Spark Release Notes 10

Last Update:2016-05-21 Source: Internet

Author: User

Developer on Alibaba Coud: Build your first app with APIs, SDKs, and tutorials on the Alibaba Cloud. Read more ＞

Thanks to DT Big Data DreamWorks support for providing technical support, DT Big Data DreamWorks specializes in spark release customization.

Overview of this issue:

Reflection on the whole life cycle of data receiving

In the Big Data processing framework, the most important thing is performance, performance is in front of. Second, consider the other. Because of the large amount of data, accidentally redundant operation, a few minutes, more than 10 minutes passed.

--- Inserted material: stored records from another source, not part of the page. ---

theorem tgetr (a : BitVec 5) (t : BitVec 2) (c : BitVec 5) (m : BitVec 3) : Statement (.tgetr a t c m) := by
  intro w hw hi
  simp only [encode, Option.some.injEq] at hw
  subst hw
  rw [decode_eq_checked _ 54#6 (by simp (disch := decide) only [BitVec.extractLsb'_append_eq_of_le, BitVec.extractLsb'_append_eq_of_add_le,
    BitVec.extractLsb'_eq_self, BitVec.reduceExtractLsb', Nat.reduceSub]) rfl]
  simp (disch := decide) only [decodeMap, decodeEngines, decMat, BitVec.extractLsb'_append_eq_of_le, BitVec.extractLsb'_append_eq_of_add_le,
    BitVec.extractLsb'_eq_self, BitVec.reduceExtractLsb', Nat.reduceSub, zeroed]
  simp only [checked, hi, ite_true, beq_self_eq_true, Bool.and_self, BitVec.reduceBEq,
    Bool.false_eq_true, if_false]

theorem tgetc (a : BitVec 5) (t : BitVec 2) (c : BitVec 5) (m : BitVec 3) : Statement (.tgetc a t c m) := by
  intro w hw hi
  simp only [encode, Option.some.injEq] at hw
  subst hw
  rw [decode_eq_checked _ 54#6 (by simp (disch := decide) only [BitVec.extractLsb'_append_eq_of_le, BitVec.extractLsb'_append_eq_of_add_le,
    BitVec.extractLsb'_eq_self, BitVec.reduceExtractLsb', Nat.reduceSub]) rfl]
  simp (disch := decide) only [decodeMap, decodeEngines, decMat, BitVec.extractLsb'_append_eq_of_le, BitVec.extractLsb'_append_eq_of_add_le,
    BitVec.extractLsb'_eq_self, BitVec.reduceExtractLsb', Nat.reduceSub, zeroed]
  simp only [checked, hi, ite_true, beq_self_eq_true, Bool.and_self, BitVec.reduceBEq,
    Bool.false_eq_true, if_false]

theorem tsetr (t : BitVec 2) (b c : BitVec 5) (m : BitVec 3) : Statement (.tsetr t b c m) := by
  intro w hw hi
  simp only [encode, Option.some.injEq] at hw
  subst hw
  rw [decode_eq_checked _ 54#6 (by simp (disch := decide) only [BitVec.extractLsb'_append_eq_of_le, BitVec.extractLsb'_append_eq_of_add_le,
    BitVec.extractLsb'_eq_self, BitVec.reduceExtractLsb', Nat.reduceSub]) rfl]
  simp (disch := decide) only [decodeMap, decodeEngines, decMat, BitVec.extractLsb'_append_eq_of_le, BitVec.extractLsb'_append_eq_of_add_le,
    BitVec.extractLsb'_eq_self, BitVec.reduceExtractLsb', Nat.reduceSub, zeroed]
  simp only [checked, hi, ite_true, beq_self_eq_true, Bool.and_self, BitVec.reduceBEq,
    Bool.false_eq_true, if_false]

theorem tsetc (t : BitVec 2) (b c : BitVec 5) (m : BitVec 3) : Statement (.tsetc t b c m) := by
  intro w hw hi
  simp only [encode, Option.some.injEq] at hw
  subst hw
  rw [decode_eq_checked _ 54#6 (by simp (disch := decide) only [BitVec.extractLsb'_append_eq_of_le, BitVec.extractLsb'_append_eq_of_add_le,
    BitVec.extractLsb'_eq_self, BitVec.reduceExtractLsb', Nat.reduceSub]) rfl]
  simp (disch := decide) only [decodeMap, decodeEngines, decMat, BitVec.extractLsb'_append_eq_of_le, BitVec.extractLsb'_append_eq_of_add_le,
    BitVec.extractLsb'_eq_self, BitVec.reduceExtractLsb', Nat.reduceSub, zeroed]
  simp only [checked, hi, ite_true, beq_self_eq_true, Bool.and_self, BitVec.reduceBEq,
    Bool.false_eq_true, if_false]

theorem tstr (r : BitVec 3) (t : BitVec 2) (b c : BitVec 5) (m : BitVec 3) : Statement (.tstr r t b c m) := by
  intro w hw hi
  simp only [encode, Option.some.injEq] at hw
  subst hw
  rw [decode_eq_checked _ 54#6 (by simp (disch := decide) only [BitVec.extractLsb'_append_eq_of_le, BitVec.extractLsb'_append_eq_of_add_le,
    BitVec.extractLsb'_eq_self, BitVec.reduceExtractLsb', Nat.reduceSub]) rfl]
  simp (disch := decide) only [decodeMap, decodeEngines, decMat, BitVec.extractLsb'_append_eq_of_le, BitVec.extractLsb'_append_eq_of_add_le,
    BitVec.extractLsb'_eq_self, BitVec.reduceExtractLsb', Nat.reduceSub, zeroed]
  simp only [checked, hi, ite_true, beq_self_eq_true, Bool.and_self, BitVec.reduceBEq,
    Bool.false_eq_true, if_false]

theorem tstx (r : BitVec 3) (t : BitVec 2) (b c : BitVec 5) (m : BitVec 3) : Statement (.tstx r t b c m) := by
  intro w hw hi
  simp only [encode, Option.some.injEq] at hw
  subst hw
  rw [decode_eq_checked _ 54#6 (by simp (disch := decide) only [BitVec.extractLsb'_append_eq_of_le, BitVec.extractLsb'_append_eq_of_add_le,
    BitVec.extractLsb'_eq_self, BitVec.reduceExtractLsb', Nat.reduceSub]) rfl]
  simp (disch := decide) only [decodeMap, decodeEngines, decMat, BitVec.extractLsb'_append_eq_of_le, BitVec.extractLsb'_append_eq_of_add_le,
    BitVec.extractLsb'_eq_self, BitVec.reduceExtractLsb', Nat.reduceSub, zeroed]
  simp only [checked, hi, ite_true, beq_self_eq_true, Bool.and_self, BitVec.reduceBEq,
    Bool.false_eq_true, if_false]

theorem mcbld (k : BitVec 3) (b : BitVec 5) : Statement (.mcbld k b) := by
  intro w hw hi
  simp only [encode, Option.some.injEq] at hw
  subst hw
  rw [decode_eq_checked _ 54#6 (by simp (disch := decide) only [BitVec.extractLsb'_append_eq_of_le, BitVec.extractLsb'_append_eq_of_add_le,
    BitVec.extractLsb'_eq_self, BitVec.reduceExtractLsb', Nat.reduceSub]) rfl]
  simp (disch := decide) only [decodeMap, decodeEngines, decMat, BitVec.extractLsb'_append_eq_of_le, BitVec.extractLsb'_append_eq_of_add_le,
    BitVec.extractLsb'_eq_self, BitVec.reduceExtractLsb', Nat.reduceSub, zeroed]
  simp only [checked, hi, ite_true, beq_self_eq_true, Bool.and_self, BitVec.reduceBEq,
    Bool.false_eq_true, if_false]

theorem tfold (r : BitVec 3) (t : BitVec 2) (b c : BitVec 5) (m : BitVec 3) : Statement (.tfold r t b c m) := by
  intro w hw hi
  simp only [encode, Option.some.injEq] at hw
  subst hw
  rw [decode_eq_checked _ 55#6 (by simp (disch := decide) only [BitVec.extractLsb'_append_eq_of_le, BitVec.extractLsb'_append_eq_of_add_le,
    BitVec.extractLsb'_eq_self, BitVec.reduceExtractLsb', Nat.reduceSub]) rfl]
  simp (disch := decide) only [decodeMap, decodeEngines, decMop, BitVec.extractLsb'_append_eq_of_le, BitVec.extractLsb'_append_eq_of_add_le,
    BitVec.extractLsb'_eq_self, BitVec.reduceExtractLsb', Nat.reduceSub, zeroed]
  simp only [checked, hi, ite_true, beq_self_eq_true, Bool.and_self, BitVec.reduceBEq,
    Bool.false_eq_true, if_false]

theorem tfoldn (r : BitVec 3) (t : BitVec 2) (b c : BitVec 5) (m : BitVec 3) : Statement (.tfoldn r t b c m) := by
  intro w hw hi
  simp only [encode, Option.some.injEq] at hw
  subst hw
  rw [decode_eq_checked _ 55#6 (by simp (disch := decide) only [BitVec.extractLsb'_append_eq_of_le, BitVec.extractLsb'_append_eq_of_add_le,
    BitVec.extractLsb'_eq_self, BitVec.reduceExtractLsb', Nat.reduceSub]) rfl]
  simp (disch := decide) only [decodeMap, decodeEngines, decMop, BitVec.extractLsb'_append_eq_of_le, BitVec.extractLsb'_append_eq_of_add_le,
    BitVec.extractLsb'_eq_self, BitVec.reduceExtractLsb', Nat.reduceSub, zeroed]
  simp only [checked, hi, ite_true, beq_self_eq_true, Bool.and_self, BitVec.reduceBEq,
    Bool.false_eq_true, if_false]

theorem tfoldi8 (r : BitVec 3) (t : BitVec 2) (b c : BitVec 5) (m : BitVec 3) : Statement (.tfoldi8 r t b c m) := by
  intro w hw hi
  simp only [encode, Option.some.injEq] at hw
  subst hw
  rw [decode_eq_checked _ 55#6 (by simp (disch := decide) only [BitVec.extractLsb'_append_eq_of_le, BitVec.extractLsb'_append_eq_of_add_le,
    BitVec.extractLsb'_eq_self, BitVec.reduceExtractLsb', Nat.reduceSub]) rfl]
  simp (disch := decide) only [decodeMap, decodeEngines, decMop, BitVec.extractLsb'_append_eq_of_le, BitVec.extractLsb'_append_eq_of_add_le,
    BitVec.extractLsb'_eq_self, BitVec.reduceExtractLsb', Nat.reduceSub, zeroed]
  simp only [checked, hi, ite_true, beq_self_eq_true, Bool.and_self, BitVec.reduceBEq,
    Bool.false_eq_true, if_false]

theorem tfoldf8 (r : BitVec 3) (t : BitVec 2) (b c : BitVec 5) (m : BitVec 3) : Statement (.tfoldf8 r t b c m) := by
  intro w hw hi
  simp only [encode, Option.some.injEq] at hw
  subst hw
  rw [decode_eq_checked _ 55#6 (by simp (disch := decide) only [BitVec.extractLsb'_append_eq_of_le, BitVec.extractLsb'_append_eq_of_add_le,
    BitVec.extractLsb'_eq_self, BitVec.reduceExtractLsb', Nat.reduceSub]) rfl]
  simp (disch := decide) only [decodeMap, decodeEngines, decMop, BitVec.extractLsb'_append_eq_of_le, BitVec.extractLsb'_append_eq_of_add_le,
    BitVec.extractLsb'_eq_self, BitVec.reduceExtractLsb', Nat.reduceSub, zeroed]
  simp only [checked, hi, ite_true, beq_self_eq_true, Bool.and_self, BitVec.reduceBEq,
    Bool.false_eq_true, if_false]

theorem tfoldc4 (r : BitVec 3) (t : BitVec 2) (b c : BitVec 5) (m : BitVec 3) : Statement (.tfoldc4 r t b c m) := by
  intro w hw hi
  simp only [encode, Option.some.injEq] at hw
  subst hw
  rw [decode_eq_checked _ 55#6 (by simp (disch := decide) only [BitVec.extractLsb'_append_eq_of_le, BitVec.extractLsb'_append_eq_of_add_le,
    BitVec.extractLsb'_eq_self, BitVec.reduceExtractLsb', Nat.reduceSub]) rfl]
  simp (disch := decide) only [decodeMap, decodeEngines, decMop, BitVec.extractLsb'_append_eq_of_le, BitVec.extractLsb'_append_eq_of_add_le,
    BitVec.extractLsb'_eq_self, BitVec.reduceExtractLsb', Nat.reduceSub, zeroed]
  simp only [checked, hi, ite_true, beq_self_eq_true, Bool.and_self, BitVec.reduceBEq,
    Bool.false_eq_true, if_false]

theorem tfoldsp (r : BitVec 3) (t : BitVec 2) (b c d : BitVec 5) (m : BitVec 3) : Statement (.tfoldsp r t b c d m) := by
  intro w hw hi
  simp only [encode, Option.some.injEq] at hw
  subst hw
  rw [decode_eq_checked _ 55#6 (by simp (disch := decide) only [BitVec.extractLsb'_append_eq_of_le, BitVec.extractLsb'_append_eq_of_add_le,
    BitVec.extractLsb'_eq_self, BitVec.reduceExtractLsb', Nat.reduceSub]) rfl]
  simp (disch := decide) only [decodeMap, decodeEngines, decMop, BitVec.extractLsb'_append_eq_of_le, BitVec.extractLsb'_append_eq_of_add_le,
    BitVec.extractLsb'_eq_self, BitVec.reduceExtractLsb', Nat.reduceSub, zeroed]
  simp only [checked, hi, ite_true, beq_self_eq_true, Bool.and_self, BitVec.reduceBEq,
    Bool.false_eq_true, if_false]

According to the general architecture design principle, receiving data and storing data are different objects to accomplish.

Spark Streaming Data reception lifecycle can be seen as an MVC pattern, receiversupervisor equivalent to the Controller (c), receiver (v)

The first thing to start is receivertracker.

Turn on communication and start receiver execution thread
Start a receiver along with its scheduled executors

Get the receivers from the Receiverinputdstreams, distributes them to the

* Worker nodes as a parallel collection, and runs them.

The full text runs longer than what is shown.